There are many different loan modification programs available in order to change the terms of a mortgagor’s loan outside of the original terms of the contract. Often, these loan modification programs try to change at least one of these terms:
• Reducing the principal of the loan
• Reducing late fees or penalties
• Lengthening the term of the loan
• Reducing the interest rate of the loan
• Adjusting the floating rate calculations
• Changing the interest rate to a fixed rate from a floating rate
• Temporary postponing of payments
One of the loan modification programs available is the Homeowner Affordability & Stability Plan, which was set up under the Financial Stability Act of 2009. The purpose of the program is to help up to 8 million eligible homeowners that are at risk of foreclosure keep their homes. The program was created under the Financial Stability Act of 2009. In order to be eligible, a homeowner must meet these requirements:
• Their loan began before January 2009.
• They have an unpaid balance up to $729,750 (with higher limits for multi-family homes)
• The total of the payments must exceed 31% of the gross monthly household income. These payments include principal, interest, homeowner’s insurance, and property taxes.
• There is documentation and proof of income, a signed IRS 4506-T, and a signed affidavit of financial hardship.

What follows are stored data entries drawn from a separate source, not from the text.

-- ==== Sys2Proof/Machine/Timebase.lean ====
section
/-!
DEFINITION. The timebase (04): Epochs, echo measurements, trims and fine delays, the trigger bus, and the return of
REFCLK and of divider alignment.
-/
namespace Sys2Proof.Machine

/-- A count or average that the specification does not say how to round: the exact quotient where it is whole, else the
one below or the one above it, which is left free. -/
def State.quotFree (s : State) (a : Int) (n : Nat) : Int × State :=
  if n = 0 || a % Int.ofNat n = 0 then (a / Int.ofNat n, s)
  else
    let (w, s) := s.free
    (a / Int.ofNat n + (if w.toNat % 2 = 0 then 0 else 1), s)

/-- The signed value of a field. -/
def State.sfld (s : State) (off : Nat) (f : Bits) : Int := sext f.w (s.fld off f)

/-! ### The Epoch -/

/-- EPOCH_CAPTURE (R90): EPOCH_P/N is sampled high after low at a REFCLK edge; `arrival` is what the TDC measures. -/
def epochCapture (arrival : Nat) (s : State) : State :=
  if s.clk.refclk && s.clk.phRef == 0 then
    { s with time := { s.time with
      epoch := s.time.epoch ++ [{ loadAt := s.clk.now + 60, arrival := arrival, armed := s.mode == .armed }] } }
  else s

/-- The TDC result of an Epoch is latched 30 ticks after its capture edge, with MARGINAL (R90, R93). -/
def State.tdcLatch (s : State) : State :=
  match s.time.epoch.find? fun c => c.loadAt == s.clk.now + 30 with
  | none => s
  | some c =>
    (s.setFld R.TIME_EPOCH_TDC Fd.TIME_EPOCH_TDC_ARRIVAL c.arrival).setFld R.TIME_STATUS Fd.TIME_STATUS_MARGINAL
      (bit (decide (c.arrival ≤ 500) || decide (9500 ≤ c.arrival)))

/-- EPOCH_CAPTURE (R90). -/
def execEpochCapture (arrival : Fin 10000) (s : State) : Host.Outcome State Fault Refusal :=
  whenPowered s (epochCapture arrival)

/-- The EPOCH mark (R369). -/
def State.epochMark (s : State) (before after kind : Nat) (slip : Int) (arrival : Nat) : State :=
  s.offer 24 srcDev 0x24 2 s.clk.time
    [(0, 8, before), (8, 8, after), (16, 1, kind), (20, 4, lowBits 32 slip), (24, 4, arrival)]

/-- The period P of R92 in ticks. -/
def State.epochPeriod (s : State) : Nat := 3000 * max 1 (s.fld R.TIME_EPOCH_PERIOD Fd.TIME_EPOCH_PERIOD_N)

/-- TIME minus the nearest expected load edge (R92); the earlier edge where two are equally near. -/
def State.epochOff (s : State) (t : Nat) : Int :=
  let p := s.epochPeriod
  let d := ((Int.ofNat t - Int.ofNat (s.reg64 R.TIME_EPOCH_LOAD_LO)) % Int.ofNat p).toNat
  if 2 * d ≤ p then Int.ofNat d else Int.ofNat d - Int.ofNat p

/-- The slip of a load edge (R92). Midway between two expected edges the manual does not say which is the nearest: the
sign is then free. -/
def State.epochSlip (s : State) : Int × State :=
  let off := s.epochOff s.clk.time
  if 2 * off = Int.ofNat s.epochPeriod then
    let (w, s) := s.free
    (if w.toNat % 2 = 0 then off else -off, s)
  else (off, s)

/-- Periodic checking is in force (R92). -/
def State.epochChecks (s : State) : Bool := s.flag R.TIME_EPOCH_CTL Fd.TIME_EPOCH_CTL_PERIODIC && s.coherent

/-- What every load edge does after TIME has been loaded or checked (R90, R304, R384). -/
def State.epochSeen (s : State) (armed : Bool) : State :=
  let s := (s.setReg64 R.TIME_EPOCH_LAST_LO s.clk.time).raise R.TIME_STATUS Fd.TIME_STATUS_EPOCH_SEEN
  let s : State := { s with time := { s.time with lastEdge := some s.clk.time } }
  (if armed then s.startHit 1 0 s.clk.time else s).pulse 344

/-- EPOCH_LOAD (R91, R92): at the load edge TIME is loaded if ARM is set; otherwise the Epoch is recorded and, where
periodic checking is in force, checked for a slip. -/
def epochLoad (s : State) : State :=
  match s.time.epoch with
  | [] => s
  | c :: rest =>
    if decide (s.clk.now < c.loadAt) || !s.clk.refclk || s.clk.phRef != 0 then s
    else
      let s : State := { s with time := { s.time with epoch := rest } }
      let arrival := s.fld R.TIME_EPOCH_TDC Fd.TIME_EPOCH_TDC_ARRIVAL
      let before := s.clk.time
      if s.flag R.TIME_EPOCH_CTL Fd.TIME_EPOCH_CTL_ARM then
        let s : State := { s with clk := { s.clk with time := s.reg64 R.TIME_EPOCH_LOAD_LO } }
        let s := (s.clear R.TIME_EPOCH_CTL Fd.TIME_EPOCH_CTL_ARM).clear R.TIME_STATUS Fd.TIME_STATUS_MISS_COUNT
        let s := if s.clk.refclk then s.raise R.TOP_MODE Fd.TOP_MODE_COHERENT else s
        let s : State := { s with time := { s.time with missed := 0 } }
        (s.epochSeen c.armed).epochMark before s.clk.time 0 0 arrival
      else
        if s.epochChecks && s.epochOff s.clk.time != 0 then
          let (off, s) := s.epochSlip
          let s := (s.flagIrq R.TIME_STATUS Fd.TIME_STATUS_EPOCH_SLIP 1).setReg R.TIME_EPOCH_SLIP_AMT
            (BitVec.ofInt 32 off)
          (s.epochSeen c.armed).epochMark before before 2 off arrival
        else (s.epochSeen c.armed).epochMark before before 1 0 arrival

/-- EPOCH_LOAD (R91). -/
def execEpochLoad (s : State) : Host.Outcome State Fault Refusal := whenPowered s epochLoad

/-- EPOCH_MISS (R92): TIME is 30 ticks past an expected load edge E, and no load edge fell from E − 30 to E + 30. -/
def epochMiss (s : State) : State :=
  let e := s.clk.time - 30
  let hit := match s.time.lastEdge with
    | some t => decide (e ≤ t + 30) && decide (t ≤ e + 30)
    | none => false
  if s.epochChecks && decide (30 ≤ s.clk.time) && s.epochOff e == 0 && !hit && s.time.missed != e + 1 then
    let s := (s.flagIrq R.TIME_STATUS Fd.TIME_STATUS_EPOCH_MISS 1).satAdd R.TIME_STATUS Fd.TIME_STATUS_MISS_COUNT 1
    let s : State := { s with time := { s.time with missed := e + 1 } }
    let (w, s) := s.free
    s.epochMark s.clk.time s.clk.time 3 0 (w.toNat % 10000)
  else s

/-- EPOCH_MISS (R92). -/
def execEpochMiss (s : State) : Host.Outcome State Fault Refusal := whenPowered s epochMiss

/-- The modes in which ARM can be set (R91). -/
def Mode.epochArms : Mode → Bool
  | .dormant | .boot | .sanitise | .pattern | .idle | .keep => true
  | _ => false

/-- EPOCH_ARM (R90, R91): a write of TIME.EPOCH_CTL. PERIODIC is written; ARM is set only in the permitted modes and
with an EPOCH_LOAD that is a multiple of 30. -/
def epochArm (who : Who) (v : Word) (s : State) : State :=
  let s := s.setFld R.TIME_EPOCH_CTL Fd.TIME_EPOCH_CTL_PERIODIC (bitsOf v.toNat 1 1)
  if !bitAt v.toNat 0 then s.clear R.TIME_EPOCH_CTL Fd.TIME_EPOCH_CTL_ARM
  else
    let bad := s.reg64 R.TIME_EPOCH_LOAD_LO % 30 != 0
    let s := if bad then s.raise R.TIME_STATUS Fd.TIME_STATUS_LOAD_BAD else s
    if !s.mode.epochArms then s.denied who R.TIME_EPOCH_CTL true
    else if bad then s
    else s.raise R.TIME_EPOCH_CTL Fd.TIME_EPOCH_CTL_ARM

/-- EPOCH_ARM (R91). -/
def execEpochArm (who : Who) (v : Word) (s : State) : Host.Outcome State Fault Refusal := whenReached who s (epochArm who v)

/-! ### Echo measurements -/

/-- A measurement ends (R98, R99): RESULT, and DONE with interrupt source 1. -/
def State.echoEnd (s : State) (result : Nat) : State :=
  (({ s with time := { s.time with echo := none } } : State).setFld R.TIME_ECHO_CTL Fd.TIME_ECHO_CTL_RESULT
    result).flagIrq R.TIME_ECHO_CTL Fd.TIME_ECHO_CTL_DONE 1

/-- A measurement on a port begins with its first request (R98), or ends at once: a port that does not exist, or whose
link is down (ECHO_CTL.RESULT). -/
def State.echoBegin (s : State) (port count : Nat) : State :=
  if 14 ≤ port then s.echoEnd 3
  else if !(s.port port).up then s.echoEnd 2
  else
    (({ s with time := { s.time with echo := some { port := port, count := count, due := s.clk.now + 30000 } } } :
      State)).emit (.echo port 0 0 0)

/-- The next echo of a SKEW selection of TRIM (R99): COUNT = 10 on each port whose link is up, in port order. -/
def State.echoNext (s : State) : State :=
  match (List.range 14).find? fun p => bitAt s.trim.ports p with
  | none => s
  | some p =>
    (({ s with trim := { s.trim with ports := clrBit s.trim.ports p } } : State)).echoBegin p 10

• Property owner must live in the home.
• Lenders would receive incentives to provide loan modifications for at-risk borrowers who have not missed payments even when at imminent risk of default.
• The borrower must be at most 5% underwater.

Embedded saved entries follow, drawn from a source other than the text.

-- ==== Sys2Proof/Machine/AssayMac.lean ====
section
/-!
DEFINITION. The MAC slot (R233 to R238) and the address slot (R241, R242) of an Assay engine.
-/
namespace Sys2Proof.Machine

/-! ### Operands -/

/-- I and Q of a 36-bit complex word (R222). -/
def cI (v : Nat) : Int := sext 18 v
/-- Q of a 36-bit complex word. -/
def cQ (v : Nat) : Int := sext 18 (v / 262144)
/-- A 36-bit complex word of its components. -/
def mkC (i q : Int) : Nat := lowBits 18 i + 262144 * lowBits 18 q

/-- The X word that the bundle's address slot reads (R241): the pointer stands as at the start of the bundle. -/
def State.xOperand (s : State) (b e w : Nat) : Nat :=
  let a := (s.eng b e).regs.preg (bitsOf (adrOf w) 15 3)
  (s.eng b e).seen false a (s.xWord b e a)

/-- The Y word that the bundle's address slot reads, 72 bits (R241). -/
def State.yOperand (s : State) (b e w : Nat) : Nat :=
  let a := (s.eng b e).regs.preg (bitsOf (adrOf w) 8 3)
  (s.eng b e).seen true a (s.yWord b e a)

/-- The X operand of QUAD, CPX and SQACC: the X read, or Dn with XS = 1 (R233). -/
def State.macX (s : State) (b e w : Nat) : Nat :=
  let m := macOf w
  if bitAt m 23 then (s.eng b e).regs.dreg (bitsOf m 19 4) else s.xOperand b e w

/-- Coefficient `i` of a Y word. -/
def coef (y i : Nat) : Int := sext 18 (y / 2 ^ (18 * i))

/-- A result in a signed register (R234): saturated or wrapped where it exceeds it; the second part tells
saturation. -/
def fitReg (width : Nat) (sat : Bool) (v : Int) : Int × Bool :=
  let top := Int.ofNat (2 ^ (width - 1))
  if sat then if top ≤ v then (top - 1, true) else if v < -top then (-top, true) else (v, false)
  else (sext width (lowBits width v), false)

/-- narrow(v, SH) (R235): rounded convergently, then saturated or wrapped to signed 18 bits. -/
def narrow18 (sat : Bool) (v : Int) (sh : Nat) : Int × Bool := fitReg 18 sat (rndEven v (2 ^ sh))

/-- Flags Z, N and NQ of a result (R237); the other flags stay. -/
def AsRegs.setZN (r : AsRegs) (z n nq : Bool) : AsRegs :=
  { r with flags := r.flags / 8 * 8 + bit z + 2 * bit n + 4 * bit nq }

/-- A complex result goes to a D register and sets the flags (R237). -/
def AsRegs.putD (r : AsRegs) (d : Nat) (i q : Int) : AsRegs :=
  (r.setD d (mkC i q)).setZN (i == 0 && q == 0) (decide (i < 0)) (decide (q < 0))

/-- A result goes to an accumulator and sets the flags (R237). -/
def AsRegs.putA (r : AsRegs) (a : Nat) (v : Int) : AsRegs := (r.setA a v).setZN (v == 0) (decide (v < 0)) false

/-- A MAC slot with this opcode, if the engine performs it now. -/
def State.macNow (s : State) (b e op : Nat) : Option Nat :=
  (s.slotNow b e 1).filter fun w => macOp (macOf w) == op

/-- The MAC slot is performed; a saturation sets V for the bundle and SAT (R234, R240). -/
def State.macDone (s : State) (b e w : Nat) (sat : Bool) (f : AsRegs → AsRegs) : State :=
  let s := if sat then (s.engFlag b e Fd.ASSAY_FLAGS_SAT).onEng b e fun x => { x with sat := true } else s
  s.slotDone b e w 1 f

/-! ### Multiplying -/

/-- QUAD (R233, R234). -/
def quad (b e : Nat) (s : State) : State :=
  match s.macNow b e 1 with
  | none => s
  | some w =>
    let m := macOf w
    let r := (s.eng b e).regs
    let o := s.macX b e w
    let x := if bitAt m 18 then cQ o else cI o
    let y := s.yOperand b e w
    let res := (List.range 4).map fun i =>
      let p := x * coef y i
      fitReg 48 (bitAt m 15) ((if bitAt m 17 then r.areg i else 0) + (if bitAt m 16 then -p else p))
    s.macDone b e w (res.any (·.2)) fun q => foldAll (fun q i => q.setA i (res.getD i (0, false)).1) q (List.range 4)

/-- QUAD (R233). -/
def execQuad (b : Fin 8) (e : Fin 4) (s : State) : Host.Outcome State Fault Refusal := whenPowered s (quad b e)

/-- CPX (R233, R234). -/
def cpx (b e : Nat) (s : State) : State :=
  match s.macNow b e 2 with
  | none => s
  | some w =>
    let m := macOf w
    let r := (s.eng b e).regs
    let o := s.macX b e w
    let y := s.yOperand b e w
    let h := if bitAt m 18 then 2 else 0
    let (a, bb) := (cI o, cQ o)
    let (c, d) := (coef y h, coef y (h + 1))
    let (re, im) := if bitAt m 16 then (a * c + bb * d, bb * c - a * d) else (a * c - bb * d, a * d + bb * c)
    let k := if bitAt m 14 then 2 else 0
    let acc := fun i => if bitAt m 17 then r.areg i else 0
    let (vr, s1) := fitReg 48 (bitAt m 15) (acc k + re)
    let (vi, s2) := fitReg 48 (bitAt m 15) (acc (k + 1) + im)
    s.macDone b e w (s1 || s2) fun q => (q.setA k vr).setA (k + 1) vi

/-- CPX (R234). -/
def execCpx (b : Fin 8) (e : Fin 4) (s : State) : Host.Outcome State Fault Refusal := whenPowered s (cpx b e)

/-- SQACC (R233). -/
def sqacc (b e : Nat) (s : State) : State :=
  match s.macNow b e 3 with
  | none => s
  | some w =>
    let m := macOf w
    let o := s.macX b e w
    let a := bitsOf m 13 2
    let (v, sat) := fitReg 48 (bitAt m 15)
      ((if bitAt m 17 then (s.eng b e).regs.areg a else 0) + cI o * cI o + cQ o * cQ o)
    s.macDone b e w sat fun q => q.setA a v

/-- SQACC (R233). -/
def execSqacc (b : Fin 8) (e : Fin 4) (s : State) : Host.Outcome State Fault Refusal := whenPowered s (sqacc b e)

/-! ### Componentwise operations -/

/-- An operation on an accumulator or on both components of a D register (R233): `f` gives the exact result. -/
def State.macUnary (s : State) (b e w : Nat) (sat : Bool) (f : Int → Int) : State :=
  let m := macOf w
  let r := (s.eng b e).regs
  let d := bitsOf m 20 4
  let t := bitsOf m 16 4
  if bitAt m 10 then
    let (v, sv) := fitReg 48 sat (f (r.areg (t % 4)))
    s.macDone b e w sv fun q => q.putA (d % 4) v
  else
    let (i, s1) := fitReg 18 sat (f (cI (r.dreg t)))
    let (q, s2) := fitReg 18 sat (f (cQ (r.dreg t)))
    s.macDone b e w (s1 || s2) fun x => x.putD d i q

/-- ADD and SUB (R233): with TY the second operand is c0 + jc1 of the Y word, with AM all are accumulators. -/
def State.macSum (s : State) (b e w : Nat) (f : Int → Int → Int) : State :=
  let m := macOf w
  let r := (s.eng b e).regs
  let d := bitsOf m 20 4
  let x := bitsOf m 16 4
  let t := bitsOf m 12 4
  let sat := bitAt m 9
  if bitAt m 10 then
    let (v, sv) := fitReg 48 sat (f (r.areg (x % 4)) (r.areg (t % 4)))
    s.macDone b e w sv fun q => q.putA (d % 4) v
  else
    let y := s.yOperand b e w
    let (ti, tq) := if bitAt m 11 then (coef y 0, coef y 1) else (cI (r.dreg t), cQ (r.dreg t))
    let (i, s1) := fitReg 18 sat (f (cI (r.dreg x)) ti)
    let (q, s2) := fitReg 18 sat (f (cQ (r.dreg x)) tq)
    s.macDone b e w (s1 || s2) fun z => z.putD d i q

/-- ASSAY_ADD (R233). -/
def assayAdd (b e : Nat) (s : State) : State :=
  match s.macNow b e 4 with
  | none => s
  | some w => s.macSum b e w fun x y => x + y

/-- ASSAY_ADD (R233). -/
def execAssayAdd (b : Fin 8) (e : Fin 4) (s : State) : Host.Outcome State Fault Refusal := whenPowered s (assayAdd b e)

/-- ASSAY_SUB (R233). -/
def assaySub (b e : Nat) (s : State) : State :=
  match s.macNow b e 5 with
  | none => s
  | some w => s.macSum b e w fun x y => x - y

/-- ASSAY_SUB (R233). -/
def execAssaySub (b : Fin 8) (e : Fin 4) (s : State) : Host.Outcome State Fault Refusal := whenPowered s (assaySub b e)

/-- ABS (R233). -/
def abs (b e : Nat) (s : State) : State :=
  match s.macNow b e 6 with
  | none => s
  | some w => s.macUnary b e w (bitAt (macOf w) 9) fun x => Int.ofNat x.natAbs

/-- ABS (R233). -/
def execAbs (b : Fin 8) (e : Fin 4) (s : State) : Host.Outcome State Fault Refusal := whenPowered s (abs b e)

/-- ASSAY_SHL (R233). -/
def assayShl (b e : Nat) (s : State) : State :=
  match s.macNow b e 7 with
  | none => s
  | some w => s.macUnary b e w (bitAt (macOf w) 9) fun x => x * Int.ofNat (2 ^ bitsOf (macOf w) 12 4)

/-- ASSAY_SHL (R233). -/
def execAssayShl (b : Fin 8) (e : Fin 4) (s : State) : Host.Outcome State Fault Refusal := whenPowered s (assayShl b e)

/-- ASSAY_SHR (R233): truncating towards −∞. -/
def assayShr (b e : Nat) (s : State) : State :=
  match s.macNow b e 8 with
  | none => s
  | some w => s.macUnary b e w false fun x => x / Int.ofNat (2 ^ bitsOf (macOf w) 12 4)

/-- ASSAY_SHR (R233). -/
def execAssayShr (b : Fin 8) (e : Fin 4) (s : State) : Host.Outcome State Fault Refusal := whenPowered s (assayShr b e)

/-- RND (R235). -/
def rnd (b e : Nat) (s : State) : State :=
  match s.macNow b e 9 with
  | none => s
  | some w =>
    let m := macOf w
    let r := (s.eng b e).regs
    let sh := bitsOf m 10 6
    let (i, s1) := narrow18 (bitAt m 9) (r.areg (bitsOf m 18 2)) sh
    let (q, s2) := narrow18 (bitAt m 9) (r.areg (bitsOf m 16 2)) sh
    s.macDone b e w (s1 || s2) fun x => x.putD (bitsOf m 20 4) i q

/-- RND (R235). -/
def execRnd (b : Fin 8) (e : Fin 4) (s : State) : Host.Outcome State Fault Refusal := whenPowered s (rnd b e)

/-- The source of a MOV (R236). -/
inductive MovSrc where
  /-- A D register or a complex code. -/
  | complex (i q : Int)
  /-- A, BEST or NEXT. -/
  | wide (v : Int)
  /-- Any other register. -/
  | plain (v : Int)

/-- Read the source of a MOV (R236). -/
def State.movSrc (s : State) (b e w c : Nat) : MovSrc :=
  let r := (s.eng b e).regs
  let y := s.yOperand b e w
  if c < 16 then .complex (cI (r.dreg c)) (cQ (r.dreg c))
  else if c < 20 then .wide (r.areg (c - 16))
  else if c < 28 then .plain (Int.ofNat (r.preg (c - 20)))
  else if c < 36 then .plain (r.mreg (c - 28))
  else match c with
    | 38 => .wide r.best
    | 39 => .wide r.next
    | 42 => .complex (coef y 0) (coef y 1)
    | 43 => .complex (coef y 2) (coef y 3)
    | 44 => .complex (cI (s.xOperand b e w)) (cQ (s.xOperand b e w))
    | _ => .plain (Int.ofNat ((r.code c).getD 0))

/-- MOV (R235 to R237). -/
def mov (b e : Nat) (s : State) : State :=
  match s.macNow b e 10 with
  | none => s
  | some w =>
    let m := macOf w
    let dst := bitsOf m 18 6
    let sh := bitsOf m 6 6
    let src := s.movSrc b e w (bitsOf m 12 6)
    if dst < 16 then
      let (i, q, sat) := match src with
        | .complex i q => (i, q, false)
        | .wide v => ((narrow18 (bitAt m 5) v sh).1, 0, (narrow18 (bitAt m 5) v sh).2)
        | .plain v => (sext 18 (lowBits 18 v), 0, false)
      s.macDone b e w sat fun x => x.putD dst i q
    else
      let full := match src with
        | .complex i _ => i
        | .wide v => v
        | .plain v => v
      if dst < 20 then s.macDone b e w false fun x => x.putA (dst - 16) full
      else if dst = 38 then s.macDone b e w false fun x => { x with best := full }
      else if dst = 39 then s.macDone b e w false fun x => { x with next := full }
      else
        let (v, sat) := match src with
          | .wide v => narrow18 (bitAt m 5) v sh
          | _ => (full, false)
        s.macDone b e w sat fun x => x.setCode dst (lowBits 32 v)

/-- MOV (R236). -/
def execMov (b : Fin 8) (e : Fin 4) (s : State) : Host.Outcome State Fault Refusal := whenPowered s (mov b e)

/-- CLR (R233). -/
def clr (b e : Nat) (s : State) : State :=
  match s.macNow b e 11 with
  | none => s
  | some w =>
    let m := macOf w
    let k := bitsOf m 18 4
    s.macDone b e w false fun x =>
      match bitsOf m 22 2 with
      | 0 => x.setA (k % 4) 0
      | 1 => { x with best := -(2 ^ 47), next := -(2 ^ 47) }
      | 2 => { x with best := 2 ^ 47 - 1, next := 2 ^ 47 - 1 }
      | _ => x.setD k 0

/-- CLR (R233). -/
def execClr (b : Fin 8) (e : Fin 4) (s : State) : Host.Outcome State Fault Refusal := whenPowered s (clr b e)

/-- MINX and MAXX (R238): `beats` says whether the first value takes the place of the second. -/
def State.extremum (s : State) (b e w : Nat) (beats : Int → Int → Bool) : State :=
  let m := macOf w
  let r := (s.eng b e).regs
  let v := r.areg (bitsOf m 22 2)
  let p := bitsOf m 18 3
  let idx := if bitAt m 21 then r.preg p % 256 else r.lc % 256
  let mx := fun (x : AsRegs) (f : Bool) => { x with flags := x.flags - bitsOf x.flags 4 1 * 16 + 16 * bit f }
  s.macDone b e w false fun x =>
    let x := if bitAt m 14 then x.bump r p (bitsOf m 15 3) else x
    if beats v r.best then mx { x with next := r.best, best := v, idx := idx } true
    else if beats v r.next then mx { x with next := v } false
    else mx x false

/-- MINX (R238). -/
def minx (b e : Nat) (s : State) : State :=
  match s.macNow b e 12 with
  | none => s
  | some w => s.extremum b e w fun x y => decide (x < y)

/-- MINX (R238). -/
def execMinx (b : Fin 8) (e : Fin 4) (s : State) : Host.Outcome State Fault Refusal := whenPowered s (minx b e)

/-- MAXX (R238). -/
def maxx (b e : Nat) (s : State) : State :=
  match s.macNow b e 13 with
  | none => s
  | some w => s.extremum b e w fun x y => decide (y < x)

/-- MAXX (R238). -/
def execMaxx (b : Fin 8) (e : Fin 4) (s : State) : Host.Outcome State Fault Refusal := whenPowered s (maxx b e)

/-! ### The address slot -/

/-- An address slot of this form, if the engine performs it now. -/
def State.adrNow (s : State) (b e form : Nat) : Option Nat :=
  (s.slotNow b e 2).filter fun w => adrForm (adrOf w) == form

/-- The post-modification of a Y read, where the slot has one (R241). -/
def AsRegs.yStep (r old : AsRegs) (a : Nat) : AsRegs :=
  if bitAt a 11 then r.bump old (bitsOf a 8 3) (bitsOf a 5 3) else r

/-- The post-modification of an X access (R241). -/
def AsRegs.xStep (r old : AsRegs) (a : Nat) : AsRegs := r.bump old (bitsOf a 15 3) (bitsOf a 12 3)

/-- Y_READ (R241): the word goes to the MAC slot; the pointer moves on. -/
def yRead (b e : Nat) (s : State) : State :=
  match s.adrNow b e 0 with
  | none => s
  | some w => s.slotDone b e w 2 fun r => r.yStep (s.eng b e).regs (adrOf w)

/-- Y_READ (R241). -/
def execYRead (b : Fin 8) (e : Fin 4) (s : State) : Host.Outcome State Fault Refusal := whenPowered s (yRead b e)

/-- X_READ (R241), with a Y read where the slot asks for one. -/
def xRead (b e : Nat) (s : State) : State :=
  match s.adrNow b e 1 with
  | none => s
  | some w =>
    let old := (s.eng b e).regs
    s.slotDone b e w 2 fun r => (r.xStep old (adrOf w)).yStep old (adrOf w)

/-- X_READ (R241). -/
def execXRead (b : Fin 8) (e : Fin 4) (s : State) : Host.Outcome State Fault Refusal := whenPowered s (xRead b e)

/-- X_WRITE (R241, R242): X[Px] takes Ds at the end of the bundle. -/
def xWrite (b e : Nat) (s : State) : State :=
  match s.adrNow b e 2 with
  | none => s
  | some w =>
    let old := (s.eng b e).regs
    let a := adrOf w
    let s := s.onEng b e fun x => { x with xw := some (old.preg (bitsOf a 15 3), old.dreg (bitsOf a 1 4)) }
    s.slotDone b e w 2 fun r => (r.xStep old a).yStep old a

/-- X_WRITE (R242). -/
def execXWrite (b : Fin 8) (e : Fin 4) (s : State) : Host.Outcome State Fault Refusal := whenPowered s (xWrite b e)

/-- LDI (R241): LC takes 4,096 for an immediate of 0. -/
def ldi (b e : Nat) (s : State) : State :=
  match s.adrNow b e 3 with
  | none => s
  | some w =>
    let g := bitsOf (adrOf w) 13 5
    let v := bitsOf (adrOf w) 0 12
    s.slotDone b e w 2 fun r =>
      if g < 8 then r.setP g v
      else if g < 16 then r.setM (g - 8) v
      else { r with lc := if v = 0 then 4096 else v }

/-- LDI (R241). -/
def execLdi (b : Fin 8) (e : Fin 4) (s : State) : Host.Outcome State Fault Refusal := whenPowered s (ldi b e)

end Sys2Proof.Machine
end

• Loan modifications can only occur once and will only happen until the end of 2012.
With these loan modification programs, homeowners can help by:
• Share the reduction costs with the lender, potentially lowering the monthly payments down 31% debt to income ratio.
• Give servicers who provide loan modifications $1,000 for each modification along with incentives on still-performing loans of $1,000 annually.
• Reduce the principal for homeowners that make payments on time up to $1,000 per year for up to five years.
• Create one-time bonus incentive payments of $1,500 to lender as well as $500 to servicers for loan modifications made while a borrower is not behind on payments.
• Create incentives for getting rid of additional liens on loans modified under this program.
There are also second lien loan modification programs that use a lender who has participated in the Home Affordable Modification Program. These loan modification programs do not necessarily offer a permanent modification with good terms, but are required to offer one. The requirements for eligibility are the same as the government loan modification programs.